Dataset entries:
---*---

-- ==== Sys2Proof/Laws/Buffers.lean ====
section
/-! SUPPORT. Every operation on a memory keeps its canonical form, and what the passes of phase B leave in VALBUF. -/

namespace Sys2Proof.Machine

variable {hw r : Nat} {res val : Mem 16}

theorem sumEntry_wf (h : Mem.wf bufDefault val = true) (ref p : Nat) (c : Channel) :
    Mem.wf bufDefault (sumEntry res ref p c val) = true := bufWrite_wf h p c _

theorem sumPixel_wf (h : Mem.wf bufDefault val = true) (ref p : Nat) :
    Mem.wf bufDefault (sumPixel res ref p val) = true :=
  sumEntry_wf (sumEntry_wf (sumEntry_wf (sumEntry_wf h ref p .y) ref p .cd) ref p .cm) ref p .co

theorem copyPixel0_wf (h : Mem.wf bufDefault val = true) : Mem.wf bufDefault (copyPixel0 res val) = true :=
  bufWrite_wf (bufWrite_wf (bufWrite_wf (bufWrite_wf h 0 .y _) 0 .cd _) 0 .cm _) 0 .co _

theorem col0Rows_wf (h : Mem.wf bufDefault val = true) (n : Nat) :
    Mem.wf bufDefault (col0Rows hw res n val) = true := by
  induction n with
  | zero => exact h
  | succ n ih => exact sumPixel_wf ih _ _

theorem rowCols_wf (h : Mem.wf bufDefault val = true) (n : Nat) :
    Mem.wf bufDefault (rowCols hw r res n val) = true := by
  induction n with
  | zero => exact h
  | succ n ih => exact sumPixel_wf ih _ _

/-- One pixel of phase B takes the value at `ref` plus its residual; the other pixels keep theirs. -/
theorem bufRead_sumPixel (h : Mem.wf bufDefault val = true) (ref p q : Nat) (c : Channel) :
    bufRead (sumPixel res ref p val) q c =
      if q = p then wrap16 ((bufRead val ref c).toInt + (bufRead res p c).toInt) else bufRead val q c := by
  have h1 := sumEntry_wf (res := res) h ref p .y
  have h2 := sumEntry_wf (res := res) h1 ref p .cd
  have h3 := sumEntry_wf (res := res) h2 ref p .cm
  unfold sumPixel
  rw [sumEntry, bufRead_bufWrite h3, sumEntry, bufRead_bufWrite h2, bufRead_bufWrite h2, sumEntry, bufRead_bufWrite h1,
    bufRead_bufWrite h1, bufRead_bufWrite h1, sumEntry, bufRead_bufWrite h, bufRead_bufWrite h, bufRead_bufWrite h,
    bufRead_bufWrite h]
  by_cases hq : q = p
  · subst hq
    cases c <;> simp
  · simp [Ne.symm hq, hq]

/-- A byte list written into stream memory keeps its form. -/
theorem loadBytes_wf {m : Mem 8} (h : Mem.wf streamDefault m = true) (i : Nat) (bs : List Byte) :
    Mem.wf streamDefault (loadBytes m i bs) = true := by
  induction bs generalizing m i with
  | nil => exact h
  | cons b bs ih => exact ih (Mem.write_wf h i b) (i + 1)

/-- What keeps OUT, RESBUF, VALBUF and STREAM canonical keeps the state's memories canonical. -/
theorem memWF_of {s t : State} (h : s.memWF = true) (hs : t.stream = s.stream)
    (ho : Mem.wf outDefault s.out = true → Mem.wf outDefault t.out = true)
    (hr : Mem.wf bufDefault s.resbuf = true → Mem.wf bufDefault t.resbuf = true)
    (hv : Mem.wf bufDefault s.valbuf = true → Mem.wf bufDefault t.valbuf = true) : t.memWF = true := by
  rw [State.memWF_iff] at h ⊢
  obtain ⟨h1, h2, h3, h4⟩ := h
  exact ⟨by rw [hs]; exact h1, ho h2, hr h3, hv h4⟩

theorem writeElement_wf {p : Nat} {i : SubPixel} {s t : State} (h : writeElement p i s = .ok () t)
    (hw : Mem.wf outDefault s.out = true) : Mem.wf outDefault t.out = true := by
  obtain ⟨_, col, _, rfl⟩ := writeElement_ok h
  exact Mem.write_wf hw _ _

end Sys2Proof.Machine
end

---*---

Assigned task: Report, as a bare number, how many lines above contain the string "form".

Written response: 2